Tonight I am journaling from the living room. I am thankful for being able to be in good health, sane, and happy. Seeing the gifts wrapped with love and perfection underneath the tree makes my eyes water. This Christmas is about warmth, familiarity, and presence. The Temptations, ‘Silent Night’ hums from the speakers in the kitchen throughout the apartment. There is an art of comfort that comes from being exactly where we were meant to be. It is also the comfort from the peace that comes from knowing we do not have to be anywhere else. I am letting this evening be simple. Simple feels safe. Simple requires no outstanding effort. 

As this is the third year in my apartment, Christmas Eve has taken on a different meaning. It has never been  about what is wrapped and how it is wrapped. It has never been about who kissin’ me underneath a mistletoe. It is more about what is heartfelt and priceless. It is about creating a calm that my children can carry into the morning. It is about a sense of security, excitement, and comfort. I want them to remember how the night felt. It will eventually be a blur about what was under the tree.

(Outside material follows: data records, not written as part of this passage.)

-- ==== Sys2Proof/Laws/State.lean ====
section
/-! SUPPORT. One lemma per field per update of State, each true by rfl, and the register file's laws. -/

namespace Sys2Proof

@[simp] theorem RegFile.get_set_same (f : RegFile) (r : Reg) (v : Word) : (f.set r v).get r = v := by
  cases r <;> rfl

theorem RegFile.get_set_of_ne (f : RegFile) (r q : Reg) (v : Word) (h : q ≠ r) :
    (f.set r v).get q = f.get q := by
  cases r <;> cases q <;> first | rfl | exact absurd rfl h

/-- Reading any register after writing one. -/
theorem RegFile.get_set (f : RegFile) (r q : Reg) (v : Word) :
    (f.set r v).get q = if q = r then v else f.get q := by
  by_cases h : q = r
  · simp [h]
  · simp [h, RegFile.get_set_of_ne f r q v h]

end Sys2Proof

namespace Sys2Proof.Machine

variable (s : State)

/-! ### setReg -/

@[simp] theorem State.setReg_regs (r : Reg) (v : Word) :
    (s.setReg r v).regs = s.regs.set r v := rfl
@[simp] theorem State.setReg_pc (r : Reg) (v : Word) : (s.setReg r v).pc = s.pc := rfl
@[simp] theorem State.setReg_cond (r : Reg) (v : Word) : (s.setReg r v).cond = s.cond := rfl
@[simp] theorem State.setReg_mem (r : Reg) (v : Word) : (s.setReg r v).mem = s.mem := rfl
@[simp] theorem State.setReg_status (r : Reg) (v : Word) : (s.setReg r v).status = s.status := rfl
@[simp] theorem State.setReg_input (r : Reg) (v : Word) : (s.setReg r v).input = s.input := rfl
@[simp] theorem State.setReg_output (r : Reg) (v : Word) : (s.setReg r v).output = s.output := rfl
@[simp] theorem State.setReg_params (r : Reg) (v : Word) : (s.setReg r v).params = s.params := rfl

/-! ### setPc -/

@[simp] theorem State.setPc_regs (v : Word) : (s.setPc v).regs = s.regs := rfl
@[simp] theorem State.setPc_pc (v : Word) : (s.setPc v).pc = v := rfl
@[simp] theorem State.setPc_cond (v : Word) : (s.setPc v).cond = s.cond := rfl
@[simp] theorem State.setPc_mem (v : Word) : (s.setPc v).mem = s.mem := rfl
@[simp] theorem State.setPc_status (v : Word) : (s.setPc v).status = s.status := rfl
@[simp] theorem State.setPc_input (v : Word) : (s.setPc v).input = s.input := rfl
@[simp] theorem State.setPc_output (v : Word) : (s.setPc v).output = s.output := rfl
@[simp] theorem State.setPc_params (v : Word) : (s.setPc v).params = s.params := rfl

/-! ### setCond -/

@[simp] theorem State.setCond_regs (c : Cond) : (s.setCond c).regs = s.regs := rfl
@[simp] theorem State.setCond_pc (c : Cond) : (s.setCond c).pc = s.pc := rfl
@[simp] theorem State.setCond_cond (c : Cond) : (s.setCond c).cond = c := rfl
@[simp] theorem State.setCond_mem (c : Cond) : (s.setCond c).mem = s.mem := rfl
@[simp] theorem State.setCond_status (c : Cond) : (s.setCond c).status = s.status := rfl
@[simp] theorem State.setCond_input (c : Cond) : (s.setCond c).input = s.input := rfl
@[simp] theorem State.setCond_output (c : Cond) : (s.setCond c).output = s.output := rfl
@[simp] theorem State.setCond_params (c : Cond) : (s.setCond c).params = s.params := rfl

/-! ### setMem -/

@[simp] theorem State.setMem_regs (m : Memory) : (s.setMem m).regs = s.regs := rfl
@[simp] theorem State.setMem_pc (m : Memory) : (s.setMem m).pc = s.pc := rfl
@[simp] theorem State.setMem_cond (m : Memory) : (s.setMem m).cond = s.cond := rfl
@[simp] theorem State.setMem_mem (m : Memory) : (s.setMem m).mem = m := rfl
@[simp] theorem State.setMem_status (m : Memory) : (s.setMem m).status = s.status := rfl
@[simp] theorem State.setMem_input (m : Memory) : (s.setMem m).input = s.input := rfl
@[simp] theorem State.setMem_output (m : Memory) : (s.setMem m).output = s.output := rfl
@[simp] theorem State.setMem_params (m : Memory) : (s.setMem m).params = s.params := rfl

/-! ### setInput -/

@[simp] theorem State.setInput_regs (i : Input) : (s.setInput i).regs = s.regs := rfl
@[simp] theorem State.setInput_pc (i : Input) : (s.setInput i).pc = s.pc := rfl
@[simp] theorem State.setInput_cond (i : Input) : (s.setInput i).cond = s.cond := rfl
@[simp] theorem State.setInput_mem (i : Input) : (s.setInput i).mem = s.mem := rfl
@[simp] theorem State.setInput_status (i : Input) : (s.setInput i).status = s.status := rfl
@[simp] theorem State.setInput_input (i : Input) : (s.setInput i).input = i := rfl
@[simp] theorem State.setInput_output (i : Input) : (s.setInput i).output = s.output := rfl
@[simp] theorem State.setInput_params (i : Input) : (s.setInput i).params = s.params := rfl

/-! ### setStatus -/

@[simp] theorem State.setStatus_regs (x : RunStatus) : (s.setStatus x).regs = s.regs := rfl
@[simp] theorem State.setStatus_pc (x : RunStatus) : (s.setStatus x).pc = s.pc := rfl
@[simp] theorem State.setStatus_cond (x : RunStatus) : (s.setStatus x).cond = s.cond := rfl
@[simp] theorem State.setStatus_mem (x : RunStatus) : (s.setStatus x).mem = s.mem := rfl
@[simp] theorem State.setStatus_status (x : RunStatus) : (s.setStatus x).status = x := rfl
@[simp] theorem State.setStatus_input (x : RunStatus) : (s.setStatus x).input = s.input := rfl
@[simp] theorem State.setStatus_output (x : RunStatus) : (s.setStatus x).output = s.output := rfl
@[simp] theorem State.setStatus_params (x : RunStatus) : (s.setStatus x).params = s.params := rfl

/-! ### out -/

@[simp] theorem State.out_regs (bs : List Byte) : (s.out bs).regs = s.regs := rfl
@[simp] theorem State.out_pc (bs : List Byte) : (s.out bs).pc = s.pc := rfl
@[simp] theorem State.out_cond (bs : List Byte) : (s.out bs).cond = s.cond := rfl
@[simp] theorem State.out_mem (bs : List Byte) : (s.out bs).mem = s.mem := rfl
@[simp] theorem State.out_status (bs : List Byte) : (s.out bs).status = s.status := rfl
@[simp] theorem State.out_input (bs : List Byte) : (s.out bs).input = s.input := rfl
@[simp] theorem State.out_output (bs : List Byte) : (s.out bs).output = s.output ++ bs := rfl
@[simp] theorem State.out_params (bs : List Byte) : (s.out bs).params = s.params := rfl

/-! ### setCell -/

@[simp] theorem State.setCell_regs (a v : Word) : (s.setCell a v).regs = s.regs := rfl
@[simp] theorem State.setCell_pc (a v : Word) : (s.setCell a v).pc = s.pc := rfl
@[simp] theorem State.setCell_cond (a v : Word) : (s.setCell a v).cond = s.cond := rfl
@[simp] theorem State.setCell_mem (a v : Word) : (s.setCell a v).mem = s.mem.write a.toNat v := rfl
@[simp] theorem State.setCell_status (a v : Word) : (s.setCell a v).status = s.status := rfl
@[simp] theorem State.setCell_input (a v : Word) : (s.setCell a v).input = s.input := rfl
@[simp] theorem State.setCell_output (a v : Word) : (s.setCell a v).output = s.output := rfl
@[simp] theorem State.setCell_params (a v : Word) : (s.setCell a v).params = s.params := rfl

/-! ### memWrite -/

@[simp] theorem State.memWrite_regs (a v : Word) : (s.memWrite a v).regs = s.regs := rfl
@[simp] theorem State.memWrite_pc (a v : Word) : (s.memWrite a v).pc = s.pc := rfl
@[simp] theorem State.memWrite_cond (a v : Word) : (s.memWrite a v).cond = s.cond := rfl
@[simp] theorem State.memWrite_mem (a v : Word) :
    (s.memWrite a v).mem = s.mem.write a.toNat v := rfl
@[simp] theorem State.memWrite_status (a v : Word) : (s.memWrite a v).status = s.status := rfl
@[simp] theorem State.memWrite_input (a v : Word) : (s.memWrite a v).input = s.input := rfl
@[simp] theorem State.memWrite_output (a v : Word) : (s.memWrite a v).output = s.output := rfl
@[simp] theorem State.memWrite_params (a v : Word) : (s.memWrite a v).params = s.params := rfl

/-! ### updateFlags -/

@[simp] theorem State.updateFlags_regs (r : Reg) : (s.updateFlags r).regs = s.regs := rfl
@[simp] theorem State.updateFlags_pc (r : Reg) : (s.updateFlags r).pc = s.pc := rfl
@[simp] theorem State.updateFlags_cond (r : Reg) : (s.updateFlags r).cond = condOf (s.reg r) := rfl
@[simp] theorem State.updateFlags_mem (r : Reg) : (s.updateFlags r).mem = s.mem := rfl
@[simp] theorem State.updateFlags_status (r : Reg) : (s.updateFlags r).status = s.status := rfl
@[simp] theorem State.updateFlags_input (r : Reg) : (s.updateFlags r).input = s.input := rfl
@[simp] theorem State.updateFlags_output (r : Reg) : (s.updateFlags r).output = s.output := rfl
@[simp] theorem State.updateFlags_params (r : Reg) : (s.updateFlags r).params = s.params := rfl

/-! ### writeAndUpdate -/

@[simp] theorem State.writeAndUpdate_regs (r : Reg) (v : Word) :
    (s.writeAndUpdate r v).regs = s.regs.set r v := rfl
@[simp] theorem State.writeAndUpdate_pc (r : Reg) (v : Word) :
    (s.writeAndUpdate r v).pc = s.pc := rfl
@[simp] theorem State.writeAndUpdate_cond (r : Reg) (v : Word) :
    (s.writeAndUpdate r v).cond = condOf ((s.setReg r v).reg r) := rfl
@[simp] theorem State.writeAndUpdate_mem (r : Reg) (v : Word) :
    (s.writeAndUpdate r v).mem = s.mem := rfl
@[simp] theorem State.writeAndUpdate_status (r : Reg) (v : Word) :
    (s.writeAndUpdate r v).status = s.status := rfl
@[simp] theorem State.writeAndUpdate_input (r : Reg) (v : Word) :
    (s.writeAndUpdate r v).input = s.input := rfl
@[simp] theorem State.writeAndUpdate_output (r : Reg) (v : Word) :
    (s.writeAndUpdate r v).output = s.output := rfl
@[simp] theorem State.writeAndUpdate_params (r : Reg) (v : Word) :
    (s.writeAndUpdate r v).params = s.params := rfl

/-! ### raiseFault -/

@[simp] theorem State.raiseFault_regs (f : Fault) (w : Word) :
    (s.raiseFault f w).regs = s.regs := rfl
@[simp] theorem State.raiseFault_pc (f : Fault) (w : Word) : (s.raiseFault f w).pc = s.pc := rfl
@[simp] theorem State.raiseFault_cond (f : Fault) (w : Word) :
    (s.raiseFault f w).cond = s.cond := rfl
@[simp] theorem State.raiseFault_mem (f : Fault) (w : Word) : (s.raiseFault f w).mem = s.mem := rfl
@[simp] theorem State.raiseFault_status (f : Fault) (w : Word) :
    (s.raiseFault f w).status = .faulted f w := rfl
@[simp] theorem State.raiseFault_input (f : Fault) (w : Word) :
    (s.raiseFault f w).input = s.input := rfl
@[simp] theorem State.raiseFault_output (f : Fault) (w : Word) :
    (s.raiseFault f w).output = s.output := rfl
@[simp] theorem State.raiseFault_params (f : Fault) (w : Word) :
    (s.raiseFault f w).params = s.params := rfl

/-! ### stepNotTaken -/

@[simp] theorem State.stepNotTaken_regs : (s.stepNotTaken).regs = s.regs := rfl
@[simp] theorem State.stepNotTaken_pc : (s.stepNotTaken).pc = s.pc - 1 := rfl
@[simp] theorem State.stepNotTaken_cond : (s.stepNotTaken).cond = s.cond := rfl
@[simp] theorem State.stepNotTaken_mem : (s.stepNotTaken).mem = s.mem := rfl
@[simp] theorem State.stepNotTaken_status : (s.stepNotTaken).status = s.status := rfl
@[simp] theorem State.stepNotTaken_input : (s.stepNotTaken).input = s.input := rfl
@[simp] theorem State.stepNotTaken_output : (s.stepNotTaken).output = s.output := rfl
@[simp] theorem State.stepNotTaken_params : (s.stepNotTaken).params = s.params := rfl

/-! ### Register reads -/

/-- Reading any register after one is written. -/
theorem State.reg_setReg (r q : Reg) (v : Word) :
    (s.setReg r v).reg q = if q = r then v else s.reg q := RegFile.get_set s.regs r q v

@[simp] theorem State.reg_setReg_same (r : Reg) (v : Word) : (s.setReg r v).reg r = v :=
  RegFile.get_set_same s.regs r v

@[simp] theorem State.reg_setPc (v : Word) (q : Reg) : (s.setPc v).reg q = s.reg q := rfl
@[simp] theorem State.reg_setCond (c : Cond) (q : Reg) : (s.setCond c).reg q = s.reg q := rfl
@[simp] theorem State.reg_setMem (m : Memory) (q : Reg) : (s.setMem m).reg q = s.reg q := rfl
@[simp] theorem State.reg_setInput (i : Input) (q : Reg) : (s.setInput i).reg q = s.reg q := rfl
@[simp] theorem State.reg_setStatus (x : RunStatus) (q : Reg) : (s.setStatus x).reg q = s.reg q := rfl
@[simp] theorem State.reg_out (bs : List Byte) (q : Reg) : (s.out bs).reg q = s.reg q := rfl
@[simp] theorem State.reg_setCell (a v : Word) (q : Reg) : (s.setCell a v).reg q = s.reg q := rfl
@[simp] theorem State.reg_memWrite (a v : Word) (q : Reg) : (s.memWrite a v).reg q = s.reg q := rfl
@[simp] theorem State.reg_updateFlags (r q : Reg) : (s.updateFlags r).reg q = s.reg q := rfl
@[simp] theorem State.reg_raiseFault (f : Fault) (w : Word) (q : Reg) :
    (s.raiseFault f w).reg q = s.reg q := rfl
@[simp] theorem State.reg_stepNotTaken (q : Reg) : s.stepNotTaken.reg q = s.reg q := rfl

/-- Reading any register after `write_and_update`. -/
theorem State.reg_writeAndUpdate (r q : Reg) (v : Word) :
    (s.writeAndUpdate r v).reg q = if q = r then v else s.reg q := RegFile.get_set s.regs r q v

@[simp] theorem State.reg_writeAndUpdate_same (r : Reg) (v : Word) : (s.writeAndUpdate r v).reg r = v :=
  RegFile.get_set_same s.regs r v

/-- `write_and_update` leaves COND as the written value gives it (R37). -/
theorem State.cond_writeAndUpdate (r : Reg) (v : Word) : (s.writeAndUpdate r v).cond = condOf v := by
  simp

/-! ### Cell reads -/

@[simp] theorem State.cell_setReg (r : Reg) (v a : Word) : (s.setReg r v).cell a = s.cell a := rfl
@[simp] theorem State.cell_setPc (v a : Word) : (s.setPc v).cell a = s.cell a := rfl
@[simp] theorem State.cell_setCond (c : Cond) (a : Word) : (s.setCond c).cell a = s.cell a := rfl
@[simp] theorem State.cell_setInput (i : Input) (a : Word) : (s.setInput i).cell a = s.cell a := rfl
@[simp] theorem State.cell_setStatus (x : RunStatus) (a : Word) : (s.setStatus x).cell a = s.cell a := rfl
@[simp] theorem State.cell_out (bs : List Byte) (a : Word) : (s.out bs).cell a = s.cell a := rfl
@[simp] theorem State.cell_updateFlags (r : Reg) (a : Word) : (s.updateFlags r).cell a = s.cell a := rfl
@[simp] theorem State.cell_writeAndUpdate (r : Reg) (v a : Word) :
    (s.writeAndUpdate r v).cell a = s.cell a := rfl
@[simp] theorem State.cell_raiseFault (f : Fault) (w a : Word) : (s.raiseFault f w).cell a = s.cell a := rfl
@[simp] theorem State.cell_stepNotTaken (a : Word) : s.stepNotTaken.cell a = s.cell a := rfl

end Sys2Proof.Machine
end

This season has taught me that joy does not have to be loud to be real or intentional. Joy can live in stillness and not be smothered. Joy can be in the warmth of the soft moments. Joy can be in the souls that are protected and full of intention. Tonight, I am choosing to remain present, grateful, and grounded in what matters most. If you ask me, Christmas Eve does not ask for anything more than that, and neither do I.